--- Task material ---

/-- Whole records from the front of a list, up to a number of bytes. -/
def wholeRecords : Nat → List Rec → List Rec
  | _, [] => []
  | room, r :: t => if r.size ≤ room then r :: wholeRecords (room - r.size) t else []

/-- BB_READ. -/
def bbRead (q : Req) (seq limit : Nat) (s : State) : State :=
  s.request q msgBbRead .observer (fun s =>
    if within 36 1048000 limit then
      s.reply q msgBbRead 0 ((wholeRecords limit (s.box.recs.filter (fun r => decide (seq ≤ r.seq)))).flatMap Rec.image)
    else s.reply q msgBbRead mgRange [])

def execBbRead (q : Req) (seq limit : Nat) (s : State) : Host.Outcome State Fault Refusal := .next (bbRead q seq limit s)

/-! ### Resets and the clock (R368, R410, R415, R420) -/

/-- HIDE_RESET: by the operator, immediate or in drain mode. -/
def hideReset (q : Req) (hide mode : Nat) (s : State) : State :=
  s.request q msgHideReset .operator (fun s =>
    if 16 ≤ hide ∨ 1 < mode then s.reply q msgHideReset mgRange []
    else if (s.hide hide).lay.isNone then s.reply q msgHideReset 0 (leBytes 4 stNotAdmitted)
    else
      let s := s.config (bySession q.session) cfgReset 0 [2] hide
      (s.startReset hide 4 (mode == 1) (bySession q.session)).reply q msgHideReset 0 (leBytes 4 stOk))

def execHideReset (q : Req) (hide mode : Nat) (s : State) : Host.Outcome State Fault Refusal := .next (hideReset q hide mode s)

/-- DEVICE_RESET: the reply is sent before the reset takes effect. -/
def deviceReset (q : Req) (confirm : Nat) (s : State) : State :=
  s.request q msgDeviceReset .operator (fun s =>
    if confirm ≠ 0x52535456 then s.reply q msgDeviceReset mgRange []
    else ((s.config (bySession q.session) cfgReset 0 [1] 0xFF).reply q msgDeviceReset 0 []).deviceReset 4)

def execDeviceReset (q : Req) (confirm : Nat) (s : State) : Host.Outcome State Fault Refusal := .next (deviceReset q confirm s)

/-- A region after its reset: what its logic held starts again, and a passing test ends its failure. -/
def Region.retest (x : Region) (code : Nat) : Region :=
  if code = 0 then { x with failed := false, xtsFail := false, strikes := 0, lateAt := [], linkFails := [], late := x.late }
  else { x with failed := true, xtsFail := x.xtsFail || code == 6, strikes := 0, lateAt := [], linkFails := [] }

/-- REGION_RESET: for a region that is not live in the variant in force. -/
def regionReset (q : Req) (region : Nat) (result : RegionTest) (s : State) : State :=
  s.request q msgRegionReset .operator (fun s =>
    if !s.reamActive then s.reply q msgRegionReset mgNotReady []
    else if 64 ≤ region ∨ bit s.liveMask region then s.reply q msgRegionReset mgRange []
    else
      let s := s.upRegion region (fun x => x.retest result.code)
      let s := s.config (bySession q.session) cfgReset 0 [3, region] 0xFF
      let s := s.record recReset (bySession q.session) region [3, 4, region]
      s.reply q msgRegionReset 0 (leBytes 1 (if result.code = 0 then 0 else 1) ++ leBytes 1 result.code ++
        leBytes 2 (if result.code = 0x80 then result.pattern else 0)))

def execRegionReset (q : Req) (region : Nat) (result : RegionTest) (s : State) : Host.Outcome State Fault Refusal :=
  .next (regionReset q region result s)

/-- The two words of a 64-bit value, for a record's body. -/
def twoWords (n : Nat) : List Nat := [n % 2 ^ 32, n / 2 ^ 32]

/-- SET_TIME. -/
def setTime (q : Req) (rtc : U64) (s : State) : State :=
  s.request q msgSetTime .operator (fun s =>
    let old := s.globalRead .rtc
    let s := { s with mgmt := { s.mgmt with rtc := rtc, rtcSet := true } }
    (s.config (bySession q.session) cfgTime 0 (twoWords old ++ twoWords rtc.toNat) 0xFF).reply q msgSetTime 0 (leBytes 8 old))

def execSetTime (q : Req) (rtc : U64) (s : State) : Host.Outcome State Fault Refusal := .next (setTime q rtc s)

/-! ### Anchors, floor, lifecycle (R383, R392, R393) -/

/-- The places of the anchor store for a kind. -/
def anchorPlaces (kind : Nat) : Nat := if kind = 0 then 8 else if kind = 1 then 4 else if kind = 2 then 4 else if kind = 3 then 2 else 0

/-- An anchor request within its ranges. -/
def anchorRanged (a : AnchorReq) : Bool := decide (a.kind ≤ 3) && (if a.kind = 0 then decide (a.role ≤ 2) else a.role == 0)

/-- The anchor that a request describes. -/
def anchorOf (a : AnchorReq) : Anchor := ⟨a.kind, a.role, a.digest⟩
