-- ==== Sys2Proof/Machine/Step.lean ====
section
/-!
DEFINITION. One step: the command at the front of the queue acts; with no command the block idles (assumption 6).
-/

namespace Sys2Proof.Machine
open Sys2Proof

/-- Take the command at the front of the queue and run it on the state with the queue's rest. -/
def step (s : State) : Host.Outcome State Fault Refusal :=
  match s.pending with
  | [] => .next s
  | c :: rest => exec c { s with pending := rest }

/-- The state with the command that a table word spells put at the front of its queue; unchanged where the word spells
none. -/
def State.withFetchWord (s : State) (nbits w : Nat) : State :=
  match decodeTableWord nbits w with
  | none => s
  | some c => { s with pending := c :: s.pending }

end Sys2Proof.Machine
end

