/-- Work of orders that goes on at later events. The hash lane ends its oldest order when its tokens are in (R118); a slot reload leaves the cluster's slot
good or failed (R238, R247); a fetch whose data is in meets its deadline, one whose data is not has missed it, and one that ends after arrives (R161);
the oldest rod that waits for recoding is recoded in MOVE capacity, or is recoded no more (R107); a LOOKUP_PREFIX goes on or ends in its hide's META
capacity (R118, R120); an entry that waits for its re-entry enters its step again, counted (R163); and a DELIVER_PAGES ends at its deadline (R133). -/
def Obligations.WaitingWorkGoesOn : Prop :=
  (∀ (s : State) (h : Hide) (n : Nat) (rest : List Nat), (s.hide h).o.lane = n :: rest →
    (∀ o, (s.hide h).q.queue.find? (fun o => o.seq == n) = some o → ∀ i, o.tokens = some i → ∀ d, AMap.find (s.hide h).o.dmas i = some d → d.status = some stOk) →
    ∃ t, exec (.hashLaneDone h) s = .next t ∧ Only [.hides] s t ∧ Apart h s t ∧ (t.hide h).o.lane = rest ∧
      (t.hide h).q.queue = (s.hide h).q.queue.map (fun o => if o.seq == n then { o with hashed := true } else o)) ∧
  (∀ (s : State) (h : Hide) (key : Nat) (c : Cluster) (ok : Bool) (b : BookRec), AMap.find (s.hide h).o.tab.books key = some b →
    ∃ t, exec (.codebookSlotReload h key c ok) s = .next t ∧ Only [.hides] s t ∧ Apart h s t ∧
      ∃ bad, (t.hide h).o.tab.books = (s.hide h).o.tab.books.set key { b with badClusters := bad } ∧
        (∀ d, d ≠ c.val → (d ∈ bad ↔ d ∈ b.badClusters)) ∧ (c.val ∈ bad ↔ ¬(ok = true ∧ s.homeReadable h key b = true))) ∧
  (∀ (s : State) (h : Hide) (id : Nat) (k : Fetch), AMap.find (s.hide h).o.fetches id = some k → k.past = false → k.dropped = false →
    ((s.hide h).q.flights.any (fun f => f.order.seq == k.order && f.order.opcode != 0x14 && f.fetches.contains id)) = true →
    let inNow := k.arrived || (match k.job.bind (AMap.find (s.hide h).o.jobs) with
        | some j => j.status.isSome && j.status != some stTimeout
        | none => false)
    inNow = true ∨ (s.hide h).deferPolicy = false → ∃ t, exec (.fetchDeadline h id) s = .next t ∧ Only [.hides] s t ∧ Apart h s t ∧
      (t.hide h).o.fetches = (s.hide h).o.fetches.set id (if inNow then { k with arrived := true, past := true } else { k with past := true, missed := true })) ∧
  (∀ (s : State) (h : Hide) (id : Nat) (k : Fetch) (j : Job), AMap.find (s.hide h).o.fetches id = some k → k.job.bind (AMap.find (s.hide h).o.jobs) = some j →
    j.status = some stOk → k.arrived = false → k.dropped = false → k.missed = false ∨ (s.hide h).stillAwaited id = true →
    ∃ t, exec (.fetchArrival h id) s = .next t ∧ Only [.hides] s t ∧ Apart h s t ∧
      (t.hide h).o.fetches = (s.hide h).o.fetches.set id { k with arrived := true, missed := false }) ∧
  (∀ (s : State) (h : Hide) (c : Chain) (e : Env) (w : RecodeWork) (rest : List RecodeWork), let x := (s.stored h e).hide h
    x.o.recodes = w :: rest →
    (x.toRecode w = none → ∃ t, exec (.recode h c e) s = .next t ∧ Apart h s t ∧ (t.hide h).o.recodes = rest ∧ (t.hide h).o.pending = x.o.pending) ∧
    (∀ q p d g, x.toRecode w = some (q, p) → x.desc q.modelId = some d → (s.stored h e).admitting h = true →
      x.grant (s.stored h e).plan.furlong c .move (x.frameRegions p.loc) (plainFit (units4k d.rodBytes)) = some g →
      ∃ t, exec (.recode h c e) s = .next t ∧ Apart h s t ∧ (t.hide h).o.recodes = rest ∧
        (∀ k o, (x.o.tab.viewRod d (x.o.rod p.loc)).status (pairsOf d 256) = 0 → x.recoded d w p = some (k, o) →
          (t.hide h).o.pending = o.pending ++ [.rehome w.handle w.layer w.rod p ⟨k, 0, false, true, false, 256⟩]))) ∧
  (∀ (s : State) (h : Hide) (c : Chain) (e : Env) (w : LookupWork) (f : Flight) (g : Grant), (s.hide h).o.lookups.find? (fun w => w.last != s.now c) = some w →
    (s.hide h).q.flights.find? (fun f => f.order.seq == w.seq && !f.ended) = some f → s.reamActive = true →
    (s.hide h).grant s.plan.furlong c .metaOrder f.regions (plainFit 1) = some g → Placed s h f.order → e.suspects = [] →
    let u := (s.upQ h (fun q => q.use s.plan.furlong g.uses)).stored h e
    let r := lookupStep (u.hide h) f.view (f.order.f 16 1) ((u.hide h).tokens f.order (f.order.f 28 4)) { w with last := s.now c }
    ∃ t, exec (.lookupPrefixContinue h c e) s = .next t ∧ Apart h s t ∧
      (r.2 = false → (t.hide h).q = (u.hide h).q ∧ (t.hide h).o.lookups = (u.hide h).o.lookups.map (fun y => if y.seq == w.seq then r.1 else y)) ∧
      (r.2 = true → r.1.found = none → Ended t h f.order f.status (leBytes 6 0 ++ leBytes 4 r.1.matched ++ leBytes 1 0) [])) ∧
  (∀ (s : State) (h : Hide) (c : Chain) (e : Env) (f : Flight), (s.hide h).toReenter s.plan.furlong = some f → s.reamActive = true → s.plan.stopped = false →
    ∀ j es g, (s.hide h).stepChecks h f.view f.order = .inr (j, es) →
    let back := es.filter (fun n => f.deferred.any (fun d => d.entry == n.idx && d.waiting))
    (s.hide h).grant s.plan.furlong c (if f.order.opcode = 0x08 then .decode else .prefill) f.regions
      (if f.order.opcode = 0x08 then (s.hide h).stepFit j (back.map (fun n => (n, (s.hide h).needs j n))) else plainFit ((s.hide h).demand f.order)) = some g →
    let f' := { f with
      phase := 2
      endChain := s.now c + g.len - 1
      deferred := f.deferred.map (fun d => if d.waiting then { d with waiting := false, count := d.count + 1 } else d)
      ct := { f.ct with defers := satAdd f.ct.defers back.length } }
    let r := (s.upQ h (fun q => q.use s.plan.furlong g.uses)).renewFetches h f'
    (((r.1.putFlight h r.2).hide h).o.fetchesDecided r.2 = true → exec (.deferReentry h c e) s = .next (stepRun h c e (r.1.putFlight h r.2) r.2)) ∧
    (((r.1.putFlight h r.2).hide h).o.fetchesDecided r.2 = false → ∃ t, exec (.deferReentry h c e) s = .next t ∧ Apart h s t ∧
      ∃ y ∈ (t.hide h).q.flights, y.order = f.order ∧ y.phase = 2 ∧ y.endChain = f'.endChain ∧ y.deferred = f'.deferred)) ∧
  (∀ (s : State) (h : Hide) (f : Flight), (s.hide h).q.flights.find? (fun f => !f.ended && (match f.delivery with | some dl => decide (dl.last ≤ s.plan.furlong) | none => false)) = some f →
    Placed s h f.order → ∃ t, exec (.deliverDeadline h) s = .next t ∧ Apart h s t ∧
      (∀ st, (s.hide h).deliverJob f.view h (f.order.f 16 6) = .inl st → Ended t h f.order st f.result f.fx) ∧
      (∀ j, (s.hide h).deliverJob f.view h (f.order.f 16 6) = .inr j → ∃ status result, Ended t h f.order status result []))
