/-! ### Admit.lean -/

theorem State.admit_kept {T : List Part} (s : State) (h c : Nat) (cls : SlotClass) (is : Order → Bool) (fit : HideSt →
    Order → Fit) (eff : State → Order → Flight → State) (hT : [.hides, .gates] ⊆ T) (h_eff : ∀ x0 x1 x2, Kept T x0
    (eff x0 x1 x2)) : Kept T s (State.admitFirst s h c cls is fit eff) := by
  unfold State.admitFirst
  try dsimp only
  repeat' (first
    | with_reducible exact Kept.refl _ _ | (with_reducible assumption) | (refine List.Subset.trans ?_ hT; decide)
    | with_reducible apply Kept.ite | (with_reducible refine Kept.trans ?_ (h_eff _ _ _))
    | (with_reducible apply Kept.andThen (State.upHide_kept _ _ _))
    | (with_reducible apply Kept.andThen (State.keep_kept _ _ _))
    | (with_reducible apply Kept.andThen (State.dropFetches_kept _ _ _))
    | (with_reducible apply Kept.andThen (State.upQ_kept _ _ _)) | split)

/-! ### Faults.lean -/

theorem State.failUnit_kept (s : State) (c phys : Nat) : Kept [.clusters, .plan, .mgmt, .box] s (State.failUnit s c
    phys) := by
  unfold State.failUnit
  try dsimp only
  repeat' (first
    | with_reducible exact Kept.refl _ _ | (with_reducible show (_ : List Part) ⊆ _; decide) | with_reducible apply Kept.ite
    | (with_reducible apply Kept.andThen (State.trigger_kept _ _))
    | (with_reducible apply Kept.andThen (State.record_kept _ _ _ _ _))
    | (with_reducible apply Kept.andThen (State.upCluster_kept _ _ _)))

theorem State.unitOutcome_kept (s : State) (c phys : Nat) (confirmed : Bool) : Kept [.clusters, .plan, .mgmt, .box] s
    (State.unitOutcome s c phys confirmed) := by
  unfold State.unitOutcome
  try dsimp only
  repeat' (first
    | with_reducible exact Kept.refl _ _ | (with_reducible show (_ : List Part) ⊆ _; decide) | with_reducible apply Kept.ite
    | (with_reducible apply Kept.andThen (State.failUnit_kept _ _ _))
    | (with_reducible apply Kept.andThen (State.upCluster_kept _ _ _)))

/-! ### Queue.lean -/

theorem State.takeEntries_kept (s : State) (h ring n : Nat) (timeout : Bool) : Kept [.hides, .imem] s
    (State.takeEntries s h ring n timeout) := by
  unfold State.takeEntries
  try dsimp only
  repeat' (first
    | with_reducible exact Kept.refl _ _ | (with_reducible show (_ : List Part) ⊆ _; decide) | with_reducible apply Kept.ite
    | (with_reducible apply Kept.andThen (State.writeMem_kept _ _ _ _))
    | (with_reducible apply Kept.andThen (State.upQ_kept _ _ _)) | (with_reducible apply Kept.andThen (State.upC_kept _ _ _))
    | (with_reducible apply Kept.after (Kept.foldl _ (fun _ _ => ?_) _ _)) | split)

theorem packetTimeout_kept (h ring : Nat) (s : State) : Kept [.hides, .imem, .gates] s (packetTimeout h ring s) := by
  unfold packetTimeout
  try dsimp only
  repeat' (first
    | with_reducible exact Kept.refl _ _ | (with_reducible show (_ : List Part) ⊆ _; decide) | with_reducible apply Kept.ite
    | (with_reducible apply Kept.andThen (State.takeEntries_kept _ _ _ _ _))
    | (with_reducible apply Kept.andThen (State.dispatchAll_kept _ _)) | split)

theorem queuePointerMismatch_kept (h : Nat) (kind : RingKind) (n : Nat) (s : State) : Kept [.hides, .imem, .gates,
    .mgmt, .box] s (queuePointerMismatch h kind n s) := by
  unfold queuePointerMismatch
  try dsimp only
  repeat' (first
    | with_reducible exact Kept.refl _ _ | (with_reducible show (_ : List Part) ⊆ _; decide)
    | (with_reducible apply Kept.andThen (State.clearTags_kept _ _ _))
    | (with_reducible apply Kept.andThen (State.postEvent_kept _ _ _))
    | (with_reducible apply Kept.andThen (State.upQ_kept _ _ _))
    | (with_reducible apply Kept.andThen (State.record_kept _ _ _ _ _)) | split)

theorem heldPostTimeout_kept (h : Nat) (s : State) : Kept [.hides] s (heldPostTimeout h s) := by
  unfold heldPostTimeout
  try dsimp only
  repeat' (first
    | with_reducible exact Kept.refl _ _ | (with_reducible show (_ : List Part) ⊆ _; decide)
    | (with_reducible apply Kept.andThen (State.upQ_kept _ _ _)))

---

== What you will do ==
Using the records above, gather all lines where the string "AMap" is present.

== Solution for this task ==
    (∀ o, (s.hide h).q.queue.find? (fun o => o.seq == n) = some o → ∀ i, o.tokens = some i → ∀ d, AMap.find (s.hide h).o.dmas i = some d → d.status = some stOk) →
  (∀ (s : State) (h : Hide) (key : Nat) (c : Cluster) (ok : Bool) (b : BookRec), AMap.find (s.hide h).o.tab.books key = some b →
  (∀ (s : State) (h : Hide) (id : Nat) (k : Fetch), AMap.find (s.hide h).o.fetches id = some k → k.past = false → k.dropped = false →
    let inNow := k.arrived || (match k.job.bind (AMap.find (s.hide h).o.jobs) with
  (∀ (s : State) (h : Hide) (id : Nat) (k : Fetch) (j : Job), AMap.find (s.hide h).o.fetches id = some k → k.job.bind (AMap.find (s.hide h).o.jobs) = some j →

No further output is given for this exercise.